Years ago, while in Romania on a Fulbright Fellowship, I was invited to attend a graduation ceremony at Academia de Stiinte Economice (Academy of Business Sciences), Romania’s premier business school.
I suppose because this joint Romanian-American executive MBA program was in its starting years, Romanian’s then-president Ion Iliescu participated in the ceremony.
Far more exciting to me, however, were the minutes during the academic procession when the audience stood and joined together in Brahms’ Academic Festival Overture. I love to sing, and, the Latin text being provided in the graduation booklet, was able to belt out the extremely singable music. “Gaudeamus igitur juvenes dum sumus,” the song starts, “Then let us rejoice in our youth,” and continues, appropriately enough: “Vivat academia, vivant professores…” “Long live academia, long live professors…”
Fast forward about a decade, and hop many degrees of longitude to Portland, Oregon, where I became part of a wonderful group of writers. We’d been together long enough that we’d jelled, we knew we had a special thing going, but one thing was still needed.
“A name,” one or the other of us would say, more and more often. “We need a name!”
In April 2009, putting procrastinating time to good use, Ruth began playing around with possible names for us.
Her initial idea was to make up an anagram based on our first initials, A, A, A, E, M, M, N, R, S. “Lots of nice vowels and consonants to choose from,” she said, and even came up with two possible names.
When I read her e-mail, I was impressed by the work she’d done. The two possibilities, though, seemed a bit heavy to me. And what if one day one of us moved on, another writer joined, but, gasp, didn’t have her initial included in the anagram?
Yet Ruth had also found a very intriguing Italian word. “Scriva appeals to me because it combines diva — Italian for a brilliantly talented woman in opera — and the Latin root for writing. And it’s got a bit of the vivace flavoring. [...] OK, my brain has run dry. It somebody else’s turn.”
Scriva—that sang out to me! I guess it was my turn.
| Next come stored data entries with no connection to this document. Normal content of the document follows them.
-- ==== Sys2Proof/Machine/Numeric.lean ====
section
/-! DEFINITION. Values that the manual gives as real formulas (exponentials of phases, powers of ten, logarithms, roots), computed in
integers to a stated number of bits and rounded. -/

namespace Sys2Proof.Machine

/-- 2^n as an integer. -/
def pow2 (n : Nat) : Int := ((2 ^ n : Nat) : Int)

/-- Limit an integer to `lo` to `hi`. -/
def clampI (lo hi x : Int) : Int := if x < lo then lo else if x > hi then hi else x

/-- Quotient rounded to nearest, halves to even (R481, R499). -/
def rdiv (a : Int) (d : Nat) : Int := (Q.make a d).round

/-- x / 2^k rounded half to even. -/
def rshift (x : Int) (k : Nat) : Int :=
  let d : Int := (2 ^ k : Nat)
  let f := x / d
  let r := 2 * (x - f * d)
  if r < d then f else if d < r then f + 1 else if f % 2 = 0 then f else f + 1

/-- Limit to 16 bits; whether it saturated. -/
def sat16 (v : Int) : Int × Bool := let c := clampI (-32768) 32767 v; (c, c != v)

/-- Complex multiply. -/
def cmul (a b : Int × Int) : Int × Int := (a.1 * b.1 - a.2 * b.2, a.1 * b.2 + a.2 * b.1)

/-- Sum of complex integers. -/
def csum (l : List (Int × Int)) : Int × Int := l.foldl (fun a b => (a.1 + b.1, a.2 + b.2)) (0, 0)

/-- Round a complex sum over a power of two to 16 bits (R155, R156). -/
def cround (v : Int × Int) (sh : Nat) : (Int × Int) × Bool :=
  let i := sat16 (rdiv v.1 (2 ^ sh))
  let q := sat16 (rdiv v.2 (2 ^ sh))
  ((i.1, q.1), i.2 || q.2)

/-- Limit to `w` bits, and how many components saturated. -/
def satW (w : Nat) (x : Int) : Int × Nat :=
  let y := clampI (-(2 ^ (w - 1))) (2 ^ (w - 1) - 1) x
  (y, if y = x then 0 else 1)

/-- π/2 in units of 2^-128, its leading 129 bits. -/
def halfPi128 : Int := 0x1921FB54442D18469898CC51701B839A2

/-- Cosine and sine of x, both in units of 2^-128, by `n` terms of the exponential series from term k, whose size is t. -/
def expTerms (x : Int) : Nat → Nat → Int → Int × Int
  | 0, _, _ => (0, 0)
  | n + 1, k, t =>
    let r := expTerms x n (k + 1) (t * x / (pow2 128 * ((k : Int) + 1)))
    match k % 4 with
    | 0 => (r.1 + t, r.2)
    | 1 => (r.1, r.2 + t)
    | 2 => (r.1 - t, r.2)
    | _ => (r.1, r.2 - t)

/-- exp(j2π num/den) in units of 2^-128, to within 2^-120: the quadrant, then the series over at most a quarter turn. -/
def turnExp (num : Int) (den : Nat) : Int × Int :=
  let r := 4 * (num % (den : Int))
  let c := expTerms (halfPi128 * (r % (den : Int)) / (den : Int)) 48 0 (pow2 128)
  match (r / (den : Int)).toNat % 4 with
  | 0 => c
  | 1 => (-c.2, c.1)
  | 2 => (-c.1, -c.2)
  | _ => (c.2, -c.1)

/-- Limit to a two's-complement word of `w` bits. -/
def fitWord (w : Nat) (x : Int) : Int := if x < -pow2 (w - 1) then -pow2 (w - 1) else if pow2 (w - 1) - 1 < x then pow2 (w - 1) - 1 else x

/-- A value in units of 2^-128 as a word of `w` bits with `frac` fractional bits. -/
def toWord (w frac : Nat) (x : Int) : Int := fitWord w (rshift (x * pow2 frac) 128)

/-- exp(j2π num/den) as a complex word of `w` bits a component with `frac` fractional bits. -/
def turnWord (w frac : Nat) (num : Int) (den : Nat) : Int × Int := let c := turnExp num den; (toWord w frac c.1, toWord w frac c.2)

/-- The greatest n below 2^b that passes a test which every smaller number passes too. -/
def greatest (ok : Nat → Bool) : Nat → Nat → Nat
  | 0, n => n
  | b + 1, n => greatest ok b (if ok (n + 2 ^ b) then n + 2 ^ b else n)

/-- The greatest integer not above the square root. -/
def rootFloor (n : Nat) : Nat := greatest (fun k => decide (k * k ≤ n)) (Nat.log2 n / 2 + 1) 0

/-- num/den × 10^(e/f) rounded to the nearest integer, below 2^bits. -/
def pow10Round (num den : Nat) (e : Int) (f bits : Nat) : Nat :=
  let up := num ^ f * 10 ^ e.toNat
  let dn := den ^ f * 10 ^ (-e).toNat
  let n := greatest (fun n => decide (n ^ f * dn ≤ up)) bits 0
  if (2 * n + 1) ^ f * dn ≤ 2 ^ f * up then n + 1 else n

/-- u × 10 log10(num/den) rounded to the nearest integer, between −2^15 and 2^15; the ends stand for what lies beyond. -/
def logDb (u num den : Nat) : Int :=
  let a := num ^ (20 * u)
  let b := den ^ (20 * u)
  -- m + 1/2 ≤ 10 u log10(num/den) exactly where 10^(2m+1) den^(20u) ≤ num^(20u)
  let ok (n : Nat) : Bool :=
    let e : Int := 2 * ((n : Int) - 32768) - 1
    decide (b * 10 ^ e.toNat ≤ a * 10 ^ (-e).toNat)
  (greatest ok 16 0 : Int) - 32768

/-- The phase of a complex number in units of 1/2^b turn, rounded down; 0 for zero. -/
def phaseTurns (b : Nat) (v : Int × Int) : Nat :=
  -- the greatest n whose direction does not lie beyond v's: below half a turn the cross product tells
  let half : Bool := decide (v.2 < 0) || (decide (v.2 = 0) && decide (v.1 < 0))
  let u : Int × Int := if half then (-v.1, -v.2) else v
  let ok (n : Nat) : Bool := let c := turnExp (n : Int) (2 ^ b); decide (0 ≤ c.1 * u.2 - c.2 * u.1)
  (greatest ok (b - 1) 0) + (if half then 2 ^ (b - 1) else 0)

/-- The integer nearest to the square root. -/
def rootRound (n : Nat) : Nat := (rootFloor (4 * n) + 1) / 2

/-- |v|². -/
def power2 (v : Int × Int) : Int := v.1 * v.1 + v.2 * v.2

/-- A value with `frac` fractional bits at another number of them, rounded half to even. -/
def rescale (v : Int) (frac now : Nat) : Int := if now ≤ frac then rshift v (frac - now) else v * pow2 (now - frac)

/-- A complex value at another number of fractional bits. -/
def crescale (v : Int × Int) (frac now : Nat) : Int × Int := (rescale v.1 frac now, rescale v.2 frac now)

/-- Round a sum at a binary point by a power of two that may scale up, to 16 bits with saturation. -/
def scaleRound (v : Int × Int) (sh : Int) : (Int × Int) × Bool :=
  if sh < 0 then cround (v.1 * pow2 (-sh).toNat, v.2 * pow2 (-sh).toNat) 0 else cround v sh.toNat

/-- A two's-complement accumulator of `w` bits. -/
def accumulate (w : Nat) (x : Int) : Int := (BitVec.ofInt w x).toInt

/-- A complex sum in accumulators of `w` bits. -/
def accSum (w : Nat) (l : List (Int × Int)) : Int × Int := let v := csum l; (accumulate w v.1, accumulate w v.2)

end Sys2Proof.Machine
end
Ruth had set it all out: scriva… diva… vivace… My synapses fired, I remembered that joyful academic song from years before, and…
“How about Viva Scriva?” I replied.
Occasionally, at our critiques, one of us makes a comment that everyone deeply agrees with. With Viva Scriva, too, there was that unanimous sense of recognition. This was our name. We were Viva Scriva!
So, thank you, Brahms. Thank you, Academia de Stiinte Economice, and thank you, 13th century student who put your procrastinating time to good use writing “Gaudeamus igitur.” Most of all, of course, thank you, Ruth. ScrivaRuth.
**
If you really want to know more:
Ruth dug out one meaning of scriva, then I dug out a little more. This is what I understood and communicated to my fellow Scrivas:
So you know what we’re saying, see: http://italian.about.com/library/verb/blverb_scrivere.htm
…and especially the Subjunctive/Congiuntivo (i.e., = “I would write”–VERY appropriate!) and the Imperative (“write!”–though I don’t get what third person, AND singular, means exactly. I guess it’s addressed to a she or he).
Viva (and vivat) of course means “long live.”
Viva Scriva, as we coined it, means “Long live writing!” or “Long live the writers.”